In 2001 Pakistan’s president General Pervez Musharraf came to Agra to hold a historic summit between India and Pakistan, with the aim of resolving some of the long-term fractious issues between the two nations. It has now been nearly 16 years since the two countries came close to finally resolving their enmity. As the talks collapsed it paved the way for the lost opportunities that both nations now lament at leisure. At the back of the Agra Summit, Musharraf also made a trip the Taj Mahal. In preparation for this trip the Taj Mahal got a face-lift, literally. Multani Mitti (mud from Multan, Pakistan where this lime-rich clay was originally found) was used to cleanse the Taj Mahal which was suffering from years of exposure to pollution and general wear and tear. Although it is less clear whether the Multani Mitti actually came from Multan. The Multani Mitti, which is effectively mud therapy and has been used for centuries as a beauty product, cleansed away the pollutants that gave the Taj Mahal more of a yellowish (dirty) appearance and now it gleams bright and white. In a recent visit to the Taj Mahal, the process of cleaning the historic site continues, slowly and painstakingly. Despite the hundreds of daily visitors looking for the perfect picture at the Taj Mahal, they have to suffice with the scaffolding.

For me a visit to Agra is incomplete without also paying homage to Fatehpur Sikri, the city founded in 1569 by the Mughal Emperor Akbar, which also served as the capital of the great empire from 1571-1585. Akbar choose the site to honour the Sufi Saint Salim Chishti (his shrine overlooks the capital city complex) and took great care in the vision and architecture of the capital, sadly once finished the complex was difficult to sustain due to the shortage of water into the city. One of the most architecturally rich pieces in the Diwan-i-Khas, hall of private audience, is the octagonal pillar, encompassing the secular, open and embracing vision that Akbar had for the new capital. The pillar brings together different architectural designs (see picture) highlighting his own interest in inter-faith dialogue. And it is here that Akbar apparently held his many theological discussions.

What was apparent in visiting the Taj Mahal and Fatehpur Sikri in the same day was the way both sites are treated, the Taj Mahal is by far the superior site. It attracts hundreds of visitors and foreigners (and Indians if they fail to bring ID with them) pay a generous entry fee and it is a site which is promoted by the UP government extensively. Where would ‘Incredible India’ be without the presence of the Mughal built Taj Mahal. Yet for me the deserted city of Akbar is equally, if not more, significant. It is more spread out and beams with the beautifully craved red stone architecture with geometric patterns, and the extraordinary Tomb of Sheikh Salim Chisti who was a descendant of Khwaja Moinuddin Chishti of Ajmer. The Sufi Saint foretold the birth of Akbar’s son, who is named after him, Prince Salim (later Emperor Jahangir).

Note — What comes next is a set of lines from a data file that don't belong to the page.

/-- V-A21, V-A24. -/
theorem test_div_is_unsigned : (after ((start [0x13, 0x00, 0x02]).setReg 0 0xFFFE)).getReg 0 = 0x7FFF := by decide

theorem test_div_by_zero_faults :
    (after ((start [0x13, 0x00, 0x00]).setReg 0 9)).runState = .faulted .divideByZero ∧
    (after ((start [0x13, 0x00, 0x00]).setReg 0 9)).getReg 0 = 9 := by decide

/-- V-A27, V-A29. -/
theorem test_inc_wraps :
    (after ((start [0x14, 0x58]).setReg 3 0xFFFF)).getReg 3 = 0 ∧
    (after ((start [0x14, 0x58]).setReg 3 0xFFFF)).flags = flagsOf true false true true := by decide

theorem test_inc_adds_one_not_data : (after ((start [0x14, 0x00, 0x05]).setReg 0 0x10)).getReg 0 = 0x11 := by decide

/-- V-A31, V-A32. -/
theorem test_dec_wraps :
    (after (start [0x15, 0x40])).getReg 0 = 0xFFFF ∧
    (after (start [0x15, 0x40])).flags = flagsOf false true true true := by decide

theorem test_dec_to_zero :
    (after ((start [0x15, 0x40]).setReg 0 1)).flags = flagsOf true false false false := by decide

/-- V-L1, V-L3. -/
theorem test_and_clears_upper_byte : (after ((start [0x20, 0x00, 0x0F]).setReg 0 0x1234)).getReg 0 = 4 := by decide

theorem test_and_keeps_carry :
    (after (((start [0x20, 0x00, 0xFF]).setReg 0 0xFFFF).setFlags (flagsOf false false true true))).flags =
      flagsOf false false true true := by decide

/-- V-L5, V-L7. -/
theorem test_or_keeps_negative :
    (after ((start [0x21, 0x00, 0x01]).setReg 0 0x8000)).flags = flagsOf false true false false := by decide

theorem test_or_keeps_upper_byte : (after ((start [0x21, 0x00, 0xFF]).setReg 0 0x1200)).getReg 0 = 0x12FF := by decide

/-- V-L8, V-L9. -/
theorem test_xor_to_zero :
    (after ((start [0x22, 0x00, 0xFF]).setReg 0 0x00FF)).flags = flagsOf true false false false := by decide

theorem test_xor_flips_low_byte : (after ((start [0x22, 0x00, 0xFF]).setReg 0 0xFFFF)).getReg 0 = 0xFF00 := by decide

/-- V-L12, V-L13. -/
theorem test_not_ignores_data : (after ((start [0x23, 0x08, 0xAA]).setReg 1 0x00FF)).getReg 1 = 0xFF00 := by decide

theorem test_not_keeps_carry :
    (after (((start [0x23, 0x40]).setReg 0 0x7FFF).setFlags (flagsOf false false true false))).flags =
      flagsOf false true true false := by decide

/-- V-L15, V-L17. -/
theorem test_shl_loses_top_bit :
    (after ((start [0x24, 0x00, 0x01]).setReg 0 0x8001)).getReg 0 = 2 ∧
    (after ((start [0x24, 0x00, 0x01]).setReg 0 0x8001)).flags = flagsOf false false false false := by decide

theorem test_shl_by_sixteen : (after ((start [0x24, 0x00, 0x10]).setReg 0 0xFFFF)).getReg 0 = 0 := by decide

/-- V-L22, V-L25. -/
theorem test_shr_is_logical : (after ((start [0x25, 0x00, 0x01]).setReg 0 0x8000)).getReg 0 = 0x4000 := by decide

theorem test_shr_by_seventeen : (after ((start [0x25, 0x00, 0x11]).setReg 0 0xFFFF)).getReg 0 = 0 := by decide

/-- V-J2, V-J4. -/
theorem test_jmp_highest_target : (after (start [0x30, 0x00, 0xFF])).pc = 0xFF := by decide

theorem test_jmp_without_data : (after ((start [0x30, 0x40]).setReg 0 0x50)).pc = 2 := by decide

/-- V-J6, V-J7. -/
theorem test_jz_taken :
    (after ((start [0x31, 0x00, 0x10]).setFlags (flagsOf true false false false))).pc = 0x10 := by decide

theorem test_jz_not_taken : (after (start [0x31, 0x00, 0x10])).pc = 3 := by decide

/-- V-J8, V-J9. -/
theorem test_jnz_taken : (after (start [0x32, 0x00, 0x10])).pc = 0x10 := by decide

theorem test_jnz_not_taken :
    (after ((start [0x32, 0x00, 0x10]).setFlags (flagsOf true false false false))).pc = 3 := by decide

/-- V-J10, V-J11. -/
theorem test_jc_taken :
    (after ((start [0x33, 0x00, 0x10]).setFlags (flagsOf false false true false))).pc = 0x10 := by decide

theorem test_jc_does_not_read_overflow :
    (after ((start [0x33, 0x00, 0x10]).setFlags (flagsOf false false false true))).pc = 3 := by decide

/-- V-J16, V-J18. -/
theorem test_call_frame_at_the_bottom :
    Memory.read (after ((start [0x34, 0x00, 0x08]).setSp 2)).mem 0 = 0 ∧
    Memory.read (after ((start [0x34, 0x00, 0x08]).setSp 2)).mem 1 = 3 ∧
    (after ((start [0x34, 0x00, 0x08]).setSp 2)).sp = 0 := by decide

theorem test_call_high_byte_lies_lower :
    let t := after (((sized 1024 []).setPc 0x200).withFetchWord 24 0x800034)
    Memory.read t.mem 0x3FE = 2 ∧ Memory.read t.mem 0x3FF = 3 ∧ t.sp = 0x3FE ∧ t.pc = 0x80 := by decide

/-- V-J22, V-J24. -/
theorem test_ret_with_one_byte_faults :
    (after ((start [0x35, 0x40]).setSp 0xFF)).runState = .faulted .memoryFault ∧
    (after ((start [0x35, 0x40]).setSp 0xFF)).sp = 0xFF ∧ (after ((start [0x35, 0x40]).setSp 0xFF)).pc = 2 := by decide

theorem test_ret_reads_high_byte_first :
    let s := (start [0x35, 0x40]).setSp 0xFE
    (after (s.setMem (Memory.write (Memory.write s.mem 0xFE 2) 0xFF 3))).pc = 0x203 := by decide

/-- V-K1, V-K3. -/
theorem test_push_first_byte :
    Memory.read (after (start [0x40, 0x00, 0x07])).mem 0xFF = 7 ∧ (after (start [0x40, 0x00, 0x07])).sp = 0xFF := by
  decide

theorem test_push_on_full_stack_faults :
    (after ((start [0x40, 0x00, 0x07]).setSp 0)).runState = .faulted .memoryFault ∧
    (after ((start [0x40, 0x00, 0x07]).setSp 0)).sp = 0 := by decide

/-- V-K7, V-K11. -/
theorem test_pop_writes_zero_flag :
    (after (((start [0x41, 0x50]).setSp 0xFF).setReg 2 0xABCD)).getReg 2 = 0 ∧
    (after (((start [0x41, 0x50]).setSp 0xFF).setReg 2 0xABCD)).flags = flagsOf true false false false := by decide

theorem test_pop_reads_code :
    (after ((start [0x41, 0x40]).setSp 0)).getReg 0 = 0x41 ∧ (after ((start [0x41, 0x40]).setSp 0)).sp = 1 := by decide

/-- V-Y1, V-Y3. -/
theorem test_nop_two_bytes : (after (start [0x70, 0x40])).pc = 2 := by decide

theorem test_nop_keeps_flags :
    let f : Flags := ⟨true, true, true, true, true⟩
    (after ((start [0x70, 0xF6, 0xFF]).setFlags f)).pc = 3 ∧
    (after ((start [0x70, 0xF6, 0xFF]).setFlags f)).flags = f := by decide

/-- V-Y4; a further step leaves a halted core as it is. -/
theorem test_halt : (after (start [0x7F, 0x40])).runState = .halted ∧ (after (start [0x7F, 0x40])).pc = 2 := by decide

theorem test_halted_stays : after (after (start [0x7F, 0x40])) = after (start [0x7F, 0x40]) := by decide

/-- `last` after a fault-free cycle, and after a faulting one (R170). -/
theorem test_last_is_recorded :
    (after (start [0x70, 0x40])).last = some (.nop ⟨.register, 0, 0, none⟩) ∧
    (after (start [0x13, 0x00, 0x00])).last = none := by decide

/-! ### The decode faults (95_test_vectors.md section 3.2) -/

/-- V-F1, V-F2. -/
theorem test_invalid_opcode :
    (after (start [0x99, 0x40])).runState = .faulted .invalidOpcode ∧ (after (start [0x99, 0x40])).pc = 2 ∧
    (after (start [0x99, 0x00])).runState = .faulted .invalidOpcode ∧ (after (start [0x99, 0x00])).pc = 3 := by decide

/-- V-F8, V-F11, V-F14. -/
theorem test_invalid_register_number :
    (after (start [0x99, 0x78])).runState = .faulted .invalidRegisterNumber ∧
    (after (start [0x7F, 0xC7])).runState = .faulted .invalidRegisterNumber ∧
    (after (sized 2 [0x00, 0xC7])).runState = .faulted .invalidRegisterNumber ∧
    (after (sized 2 [0x00, 0xC7])).pc = 2 := by decide

/-- V-F12, V-F13. -/
theorem test_missing_bytes :
    (after (sized 1 [0x70])).runState = .faulted .missingOperandByte ∧ (after (sized 1 [0x70])).pc = 1 ∧
    (after (sized 2 [0x99, 0x00])).runState = .faulted .missingDataByte ∧ (after (sized 2 [0x99, 0x00])).pc = 2 := by
  decide

/-- V-F18, V-F19. -/
theorem test_program_counter_out_of_bounds :
    (after ((start []).setPc 0x100)).runState = .faulted .programCounterOutOfBounds ∧
    (after ((start []).setPc 0xFFFF)).pc = 0xFFFF := by decide

/-! ### Witnesses: for each statement with hypotheses, states and operands that meet them, one for each clause and
at the boundaries of its ranges. A statement whose only hypothesis is a data byte, or its absence, is met by
`immOps` and `memOps`, or by `regOps` and `indOps`. -/

theorem witness_data_byte_present_or_absent :
    immOps.data = some 0xFF ∧ memOps.data = some 0x00 ∧ regOps.data = none ∧ indOps.data = none := by decide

What connects the Multani Mitti and Agra is the myopic and selective amnesia that ‘Incredible India’ has towards its Mughal/Muslim heritage. Fatehpur Sikri is visibly less attractive as a tourist destination and visibly more ‘Muslim’ as a lived city and the Taj Mahal in its glorious white marble beauty is entirely a commercial complex and less of a tomb to Emperor Shah Jahan’s favorite wife, Mumtaz Mahal. While the irony of using Multani Mitti on the Taj Mahal to sustain Indian tourism is not lost on many, there is at the same time a marginalisation of other sites. This is of course intrinsically linked to the wider politics of identity and more importantly in terms of how the Indian state is re-affirming and re-positioning its own identity which is increasingly ‘Hindutva’ in essence and less embracing, thus moving away from Akbar’s pillar of inter-faith and tolerance. With this the hopes that President Musharraf and the Indian Prime Minister Vajpayee once bought to the tables have all but disappeared; seventy years on and we are still unable to live amicably with each other but at least we are alright with using Multani Mitti to cleanse away the superficial dirt that accumulates around us.